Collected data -
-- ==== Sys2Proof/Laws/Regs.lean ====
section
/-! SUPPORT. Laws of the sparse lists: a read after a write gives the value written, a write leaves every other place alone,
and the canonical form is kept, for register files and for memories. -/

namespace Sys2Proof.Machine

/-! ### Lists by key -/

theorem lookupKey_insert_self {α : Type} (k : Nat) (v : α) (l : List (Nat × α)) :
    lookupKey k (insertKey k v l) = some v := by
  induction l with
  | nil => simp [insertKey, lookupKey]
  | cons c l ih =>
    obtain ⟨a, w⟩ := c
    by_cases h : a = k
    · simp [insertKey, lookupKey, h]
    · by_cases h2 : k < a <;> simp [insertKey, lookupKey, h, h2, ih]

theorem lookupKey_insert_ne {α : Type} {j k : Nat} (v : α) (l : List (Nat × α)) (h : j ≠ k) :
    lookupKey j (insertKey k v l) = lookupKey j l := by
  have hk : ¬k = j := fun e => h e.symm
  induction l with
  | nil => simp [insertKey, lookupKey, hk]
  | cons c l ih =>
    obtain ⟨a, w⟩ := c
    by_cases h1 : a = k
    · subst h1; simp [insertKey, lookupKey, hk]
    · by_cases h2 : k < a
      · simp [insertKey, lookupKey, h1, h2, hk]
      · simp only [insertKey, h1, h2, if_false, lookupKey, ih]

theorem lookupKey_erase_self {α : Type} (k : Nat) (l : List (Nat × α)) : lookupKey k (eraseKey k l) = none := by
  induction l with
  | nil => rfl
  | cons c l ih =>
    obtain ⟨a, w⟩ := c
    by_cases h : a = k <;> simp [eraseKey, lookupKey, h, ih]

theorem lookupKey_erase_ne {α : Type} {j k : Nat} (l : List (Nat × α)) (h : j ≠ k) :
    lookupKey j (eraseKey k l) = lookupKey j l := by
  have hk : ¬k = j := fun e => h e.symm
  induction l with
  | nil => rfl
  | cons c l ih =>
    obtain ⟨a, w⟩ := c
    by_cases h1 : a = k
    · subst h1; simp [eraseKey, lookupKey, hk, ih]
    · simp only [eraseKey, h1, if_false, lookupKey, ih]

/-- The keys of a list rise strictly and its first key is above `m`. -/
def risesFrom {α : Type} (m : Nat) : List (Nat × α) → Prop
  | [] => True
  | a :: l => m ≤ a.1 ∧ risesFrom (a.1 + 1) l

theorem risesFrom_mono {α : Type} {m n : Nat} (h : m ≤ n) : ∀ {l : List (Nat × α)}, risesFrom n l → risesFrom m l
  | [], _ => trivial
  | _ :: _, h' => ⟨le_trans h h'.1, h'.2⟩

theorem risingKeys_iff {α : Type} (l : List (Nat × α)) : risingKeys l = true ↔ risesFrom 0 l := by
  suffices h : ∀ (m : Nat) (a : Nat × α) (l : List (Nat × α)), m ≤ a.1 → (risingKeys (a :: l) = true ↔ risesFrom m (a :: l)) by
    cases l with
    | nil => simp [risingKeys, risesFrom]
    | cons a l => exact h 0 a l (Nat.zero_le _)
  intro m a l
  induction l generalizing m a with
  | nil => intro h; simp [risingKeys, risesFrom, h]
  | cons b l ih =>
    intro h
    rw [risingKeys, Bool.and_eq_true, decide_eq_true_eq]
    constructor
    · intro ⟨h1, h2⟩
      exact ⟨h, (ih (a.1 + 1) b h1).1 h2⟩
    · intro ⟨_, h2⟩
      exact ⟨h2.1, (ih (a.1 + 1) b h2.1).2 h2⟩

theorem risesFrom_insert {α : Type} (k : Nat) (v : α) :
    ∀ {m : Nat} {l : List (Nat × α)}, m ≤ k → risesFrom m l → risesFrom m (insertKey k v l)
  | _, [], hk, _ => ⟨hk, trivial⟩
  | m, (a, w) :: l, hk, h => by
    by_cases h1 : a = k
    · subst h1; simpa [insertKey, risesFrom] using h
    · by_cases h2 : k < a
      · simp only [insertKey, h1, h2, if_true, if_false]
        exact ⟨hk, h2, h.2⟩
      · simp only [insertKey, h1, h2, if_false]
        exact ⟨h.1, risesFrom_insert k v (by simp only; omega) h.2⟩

==

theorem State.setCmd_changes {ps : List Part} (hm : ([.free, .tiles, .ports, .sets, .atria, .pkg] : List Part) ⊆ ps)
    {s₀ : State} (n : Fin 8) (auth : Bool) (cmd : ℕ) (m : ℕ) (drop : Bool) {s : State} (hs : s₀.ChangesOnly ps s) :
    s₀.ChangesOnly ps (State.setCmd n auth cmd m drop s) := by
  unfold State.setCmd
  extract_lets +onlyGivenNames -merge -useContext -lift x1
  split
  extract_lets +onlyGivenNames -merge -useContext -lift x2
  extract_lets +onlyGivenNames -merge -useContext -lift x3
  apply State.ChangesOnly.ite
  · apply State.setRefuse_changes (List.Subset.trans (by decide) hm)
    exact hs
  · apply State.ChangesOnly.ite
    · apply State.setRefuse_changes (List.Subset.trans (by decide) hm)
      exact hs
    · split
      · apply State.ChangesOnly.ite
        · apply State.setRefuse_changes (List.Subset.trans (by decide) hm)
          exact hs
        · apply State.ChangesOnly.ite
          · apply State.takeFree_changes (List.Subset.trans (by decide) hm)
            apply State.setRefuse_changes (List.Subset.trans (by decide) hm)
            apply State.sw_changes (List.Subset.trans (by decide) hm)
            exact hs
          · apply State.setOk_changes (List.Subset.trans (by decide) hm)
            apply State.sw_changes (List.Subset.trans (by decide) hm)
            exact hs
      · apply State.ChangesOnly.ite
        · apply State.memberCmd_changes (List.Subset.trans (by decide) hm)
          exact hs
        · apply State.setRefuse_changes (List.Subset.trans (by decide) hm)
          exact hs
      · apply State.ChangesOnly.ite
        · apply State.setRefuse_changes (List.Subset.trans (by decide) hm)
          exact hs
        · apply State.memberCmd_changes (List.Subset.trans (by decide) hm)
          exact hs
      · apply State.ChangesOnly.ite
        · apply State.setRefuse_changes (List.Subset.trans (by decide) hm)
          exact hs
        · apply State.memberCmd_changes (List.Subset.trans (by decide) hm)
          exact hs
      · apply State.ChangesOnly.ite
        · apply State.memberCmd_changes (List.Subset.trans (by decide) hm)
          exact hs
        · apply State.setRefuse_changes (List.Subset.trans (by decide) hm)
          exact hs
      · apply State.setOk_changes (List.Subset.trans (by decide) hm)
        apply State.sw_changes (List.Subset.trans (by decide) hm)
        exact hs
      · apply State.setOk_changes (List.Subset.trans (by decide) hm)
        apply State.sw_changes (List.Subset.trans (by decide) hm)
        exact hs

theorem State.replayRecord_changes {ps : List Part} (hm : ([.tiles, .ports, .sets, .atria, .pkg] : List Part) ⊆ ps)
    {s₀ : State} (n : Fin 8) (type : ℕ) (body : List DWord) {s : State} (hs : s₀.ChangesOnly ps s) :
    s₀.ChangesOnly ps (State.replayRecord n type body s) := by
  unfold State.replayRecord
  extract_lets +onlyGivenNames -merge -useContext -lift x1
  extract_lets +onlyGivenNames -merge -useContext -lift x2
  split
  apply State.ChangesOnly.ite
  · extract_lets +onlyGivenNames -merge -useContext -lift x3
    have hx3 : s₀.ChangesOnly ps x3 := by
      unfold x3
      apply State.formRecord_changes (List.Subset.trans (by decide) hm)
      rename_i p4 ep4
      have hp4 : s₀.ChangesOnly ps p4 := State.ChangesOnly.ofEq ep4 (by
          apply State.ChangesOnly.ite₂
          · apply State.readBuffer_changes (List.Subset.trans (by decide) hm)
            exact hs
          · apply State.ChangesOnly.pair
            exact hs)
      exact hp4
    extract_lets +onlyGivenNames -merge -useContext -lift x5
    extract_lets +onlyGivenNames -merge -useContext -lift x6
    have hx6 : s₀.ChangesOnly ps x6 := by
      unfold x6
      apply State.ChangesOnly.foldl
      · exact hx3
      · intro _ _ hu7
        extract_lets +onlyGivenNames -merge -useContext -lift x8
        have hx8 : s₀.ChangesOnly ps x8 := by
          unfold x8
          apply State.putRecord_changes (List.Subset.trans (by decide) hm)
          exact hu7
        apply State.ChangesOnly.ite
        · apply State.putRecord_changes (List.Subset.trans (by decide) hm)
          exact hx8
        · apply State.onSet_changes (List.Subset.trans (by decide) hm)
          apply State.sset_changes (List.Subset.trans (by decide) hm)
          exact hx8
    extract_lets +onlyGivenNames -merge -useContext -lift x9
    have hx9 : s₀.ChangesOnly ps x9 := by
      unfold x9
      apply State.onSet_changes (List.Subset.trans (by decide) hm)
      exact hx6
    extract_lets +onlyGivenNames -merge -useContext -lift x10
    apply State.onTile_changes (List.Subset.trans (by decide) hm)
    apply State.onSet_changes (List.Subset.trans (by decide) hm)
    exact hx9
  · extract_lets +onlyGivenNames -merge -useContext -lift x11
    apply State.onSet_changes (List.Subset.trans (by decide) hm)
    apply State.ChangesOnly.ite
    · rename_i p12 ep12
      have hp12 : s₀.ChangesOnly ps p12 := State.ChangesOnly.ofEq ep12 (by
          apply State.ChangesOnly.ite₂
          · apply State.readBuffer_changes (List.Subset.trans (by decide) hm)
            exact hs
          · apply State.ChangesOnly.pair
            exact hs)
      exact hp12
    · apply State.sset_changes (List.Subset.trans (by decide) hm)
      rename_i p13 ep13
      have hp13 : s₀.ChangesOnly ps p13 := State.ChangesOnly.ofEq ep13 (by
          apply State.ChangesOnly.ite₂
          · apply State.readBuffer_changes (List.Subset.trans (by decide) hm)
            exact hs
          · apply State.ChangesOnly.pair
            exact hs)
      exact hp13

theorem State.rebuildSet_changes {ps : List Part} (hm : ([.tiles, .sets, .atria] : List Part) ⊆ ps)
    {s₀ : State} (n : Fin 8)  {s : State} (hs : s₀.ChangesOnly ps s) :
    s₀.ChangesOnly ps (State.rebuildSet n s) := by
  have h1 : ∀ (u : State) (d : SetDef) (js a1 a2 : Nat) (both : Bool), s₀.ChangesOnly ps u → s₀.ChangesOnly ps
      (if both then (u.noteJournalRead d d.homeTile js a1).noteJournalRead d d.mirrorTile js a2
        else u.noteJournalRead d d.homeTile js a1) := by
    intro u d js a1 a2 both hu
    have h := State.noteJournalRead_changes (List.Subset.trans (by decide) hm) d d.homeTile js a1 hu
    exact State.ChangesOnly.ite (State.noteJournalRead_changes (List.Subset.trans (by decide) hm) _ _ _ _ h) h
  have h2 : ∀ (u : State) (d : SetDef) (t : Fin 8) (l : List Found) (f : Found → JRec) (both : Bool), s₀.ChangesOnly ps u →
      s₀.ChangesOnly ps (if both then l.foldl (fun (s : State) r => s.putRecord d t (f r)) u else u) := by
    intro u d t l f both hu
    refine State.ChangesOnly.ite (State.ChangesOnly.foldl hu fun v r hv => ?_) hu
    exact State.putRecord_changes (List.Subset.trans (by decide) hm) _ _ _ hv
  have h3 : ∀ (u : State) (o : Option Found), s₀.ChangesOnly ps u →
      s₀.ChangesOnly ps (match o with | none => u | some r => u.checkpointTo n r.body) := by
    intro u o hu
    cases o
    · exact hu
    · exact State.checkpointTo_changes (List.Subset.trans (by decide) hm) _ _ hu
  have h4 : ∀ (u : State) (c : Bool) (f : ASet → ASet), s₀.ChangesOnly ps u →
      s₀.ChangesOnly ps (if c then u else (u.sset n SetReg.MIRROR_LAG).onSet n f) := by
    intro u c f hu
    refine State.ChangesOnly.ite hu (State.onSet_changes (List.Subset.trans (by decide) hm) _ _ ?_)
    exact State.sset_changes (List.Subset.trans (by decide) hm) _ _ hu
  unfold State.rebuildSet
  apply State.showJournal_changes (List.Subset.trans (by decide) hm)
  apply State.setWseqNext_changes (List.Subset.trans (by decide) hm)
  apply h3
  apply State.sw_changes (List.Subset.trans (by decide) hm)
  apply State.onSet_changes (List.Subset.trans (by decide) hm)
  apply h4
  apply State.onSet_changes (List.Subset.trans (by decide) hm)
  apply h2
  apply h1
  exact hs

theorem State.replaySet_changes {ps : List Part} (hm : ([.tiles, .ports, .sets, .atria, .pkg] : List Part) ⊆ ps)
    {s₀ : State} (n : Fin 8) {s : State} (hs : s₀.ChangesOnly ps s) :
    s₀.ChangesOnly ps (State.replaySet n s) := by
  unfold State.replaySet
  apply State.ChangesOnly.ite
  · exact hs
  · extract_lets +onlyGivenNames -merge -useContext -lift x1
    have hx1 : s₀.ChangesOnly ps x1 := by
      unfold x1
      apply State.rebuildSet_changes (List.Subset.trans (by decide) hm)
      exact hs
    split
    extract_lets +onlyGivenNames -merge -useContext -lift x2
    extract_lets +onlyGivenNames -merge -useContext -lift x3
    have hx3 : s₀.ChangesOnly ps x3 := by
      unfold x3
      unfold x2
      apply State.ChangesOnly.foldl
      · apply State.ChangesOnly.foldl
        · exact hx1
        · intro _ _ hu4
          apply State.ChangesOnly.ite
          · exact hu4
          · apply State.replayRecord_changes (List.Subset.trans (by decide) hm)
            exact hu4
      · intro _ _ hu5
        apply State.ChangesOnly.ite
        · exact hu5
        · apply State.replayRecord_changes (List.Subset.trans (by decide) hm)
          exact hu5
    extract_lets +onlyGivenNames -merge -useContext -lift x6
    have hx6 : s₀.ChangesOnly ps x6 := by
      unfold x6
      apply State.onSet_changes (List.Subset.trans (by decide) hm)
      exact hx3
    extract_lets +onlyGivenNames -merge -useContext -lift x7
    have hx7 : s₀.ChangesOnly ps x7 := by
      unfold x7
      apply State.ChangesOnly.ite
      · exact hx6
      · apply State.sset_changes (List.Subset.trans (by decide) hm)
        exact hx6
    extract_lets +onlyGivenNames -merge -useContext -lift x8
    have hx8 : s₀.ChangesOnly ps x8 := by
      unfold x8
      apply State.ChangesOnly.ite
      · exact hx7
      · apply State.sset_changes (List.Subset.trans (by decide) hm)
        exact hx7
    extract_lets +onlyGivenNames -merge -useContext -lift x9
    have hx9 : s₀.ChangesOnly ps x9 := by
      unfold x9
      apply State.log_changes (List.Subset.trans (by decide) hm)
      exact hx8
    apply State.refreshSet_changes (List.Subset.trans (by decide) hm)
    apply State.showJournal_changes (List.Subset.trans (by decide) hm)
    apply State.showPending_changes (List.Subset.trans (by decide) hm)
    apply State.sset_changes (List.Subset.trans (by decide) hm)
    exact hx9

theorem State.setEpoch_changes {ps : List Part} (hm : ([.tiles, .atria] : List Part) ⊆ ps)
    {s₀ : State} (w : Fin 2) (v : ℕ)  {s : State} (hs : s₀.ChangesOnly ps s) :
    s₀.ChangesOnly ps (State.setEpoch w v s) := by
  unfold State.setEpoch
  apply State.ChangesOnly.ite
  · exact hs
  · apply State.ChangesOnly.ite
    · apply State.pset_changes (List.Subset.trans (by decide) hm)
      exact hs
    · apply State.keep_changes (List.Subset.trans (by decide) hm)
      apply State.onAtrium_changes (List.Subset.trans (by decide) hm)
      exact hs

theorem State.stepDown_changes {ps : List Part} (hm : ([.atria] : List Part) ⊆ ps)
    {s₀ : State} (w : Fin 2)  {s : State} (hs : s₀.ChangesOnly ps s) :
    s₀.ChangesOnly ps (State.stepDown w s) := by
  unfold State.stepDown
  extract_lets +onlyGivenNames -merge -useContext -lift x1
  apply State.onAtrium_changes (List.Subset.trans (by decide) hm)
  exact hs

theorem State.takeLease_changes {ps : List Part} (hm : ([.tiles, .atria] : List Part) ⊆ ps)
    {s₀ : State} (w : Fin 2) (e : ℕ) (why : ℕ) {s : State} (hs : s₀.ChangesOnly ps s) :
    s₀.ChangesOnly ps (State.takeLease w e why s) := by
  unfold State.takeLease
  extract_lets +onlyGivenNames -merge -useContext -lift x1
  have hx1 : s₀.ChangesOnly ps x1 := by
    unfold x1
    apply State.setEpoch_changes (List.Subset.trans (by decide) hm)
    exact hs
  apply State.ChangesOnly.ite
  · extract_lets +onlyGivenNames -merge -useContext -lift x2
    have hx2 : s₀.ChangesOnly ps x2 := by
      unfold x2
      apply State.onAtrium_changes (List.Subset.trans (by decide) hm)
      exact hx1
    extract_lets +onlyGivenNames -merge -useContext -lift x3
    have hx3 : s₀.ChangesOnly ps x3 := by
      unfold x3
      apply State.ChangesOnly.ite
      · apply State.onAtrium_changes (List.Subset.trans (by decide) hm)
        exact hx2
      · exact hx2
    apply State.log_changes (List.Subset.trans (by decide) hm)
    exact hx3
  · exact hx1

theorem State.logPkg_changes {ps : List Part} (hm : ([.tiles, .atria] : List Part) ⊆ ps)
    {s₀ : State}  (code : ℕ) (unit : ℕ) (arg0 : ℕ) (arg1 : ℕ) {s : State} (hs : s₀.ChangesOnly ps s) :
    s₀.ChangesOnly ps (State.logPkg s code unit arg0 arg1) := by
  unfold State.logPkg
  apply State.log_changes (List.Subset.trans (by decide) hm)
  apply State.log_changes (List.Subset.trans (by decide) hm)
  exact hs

REQUIREMENT - Look above for the line holding "h1, h2, hk]", then set down exactly that line and every line after it up to and including the line holding "h2, if_true, if_false]", with nothing else.

ANSWER BOX -
      · simp [insertKey, lookupKey, h1, h2, hk]
      · simp only [insertKey, h1, h2, if_false, lookupKey, ih]

theorem lookupKey_erase_self {α : Type} (k : Nat) (l : List (Nat × α)) : lookupKey k (eraseKey k l) = none := by
  induction l with
  | nil => rfl
  | cons c l ih =>
    obtain ⟨a, w⟩ := c
    by_cases h : a = k <;> simp [eraseKey, lookupKey, h, ih]

theorem lookupKey_erase_ne {α : Type} {j k : Nat} (l : List (Nat × α)) (h : j ≠ k) :
    lookupKey j (eraseKey k l) = lookupKey j l := by
  have hk : ¬k = j := fun e => h e.symm
  induction l with
  | nil => rfl
  | cons c l ih =>
    obtain ⟨a, w⟩ := c
    by_cases h1 : a = k
    · subst h1; simp [eraseKey, lookupKey, hk, ih]
    · simp only [eraseKey, h1, if_false, lookupKey, ih]

/-- The keys of a list rise strictly and its first key is above `m`. -/
def risesFrom {α : Type} (m : Nat) : List (Nat × α) → Prop
  | [] => True
  | a :: l => m ≤ a.1 ∧ risesFrom (a.1 + 1) l

theorem risesFrom_mono {α : Type} {m n : Nat} (h : m ≤ n) : ∀ {l : List (Nat × α)}, risesFrom n l → risesFrom m l
  | [], _ => trivial
  | _ :: _, h' => ⟨le_trans h h'.1, h'.2⟩

theorem risingKeys_iff {α : Type} (l : List (Nat × α)) : risingKeys l = true ↔ risesFrom 0 l := by
  suffices h : ∀ (m : Nat) (a : Nat × α) (l : List (Nat × α)), m ≤ a.1 → (risingKeys (a :: l) = true ↔ risesFrom m (a :: l)) by
    cases l with
    | nil => simp [risingKeys, risesFrom]
    | cons a l => exact h 0 a l (Nat.zero_le _)
  intro m a l
  induction l generalizing m a with
  | nil => intro h; simp [risingKeys, risesFrom, h]
  | cons b l ih =>
    intro h
    rw [risingKeys, Bool.and_eq_true, decide_eq_true_eq]
    constructor
    · intro ⟨h1, h2⟩
      exact ⟨h, (ih (a.1 + 1) b h1).1 h2⟩
    · intro ⟨_, h2⟩
      exact ⟨h2.1, (ih (a.1 + 1) b h2.1).2 h2⟩

theorem risesFrom_insert {α : Type} (k : Nat) (v : α) :
    ∀ {m : Nat} {l : List (Nat × α)}, m ≤ k → risesFrom m l → risesFrom m (insertKey k v l)
  | _, [], hk, _ => ⟨hk, trivial⟩
  | m, (a, w) :: l, hk, h => by
    by_cases h1 : a = k
    · subst h1; simpa [insertKey, risesFrom] using h
    · by_cases h2 : k < a
      · simp only [insertKey, h1, h2, if_true, if_false]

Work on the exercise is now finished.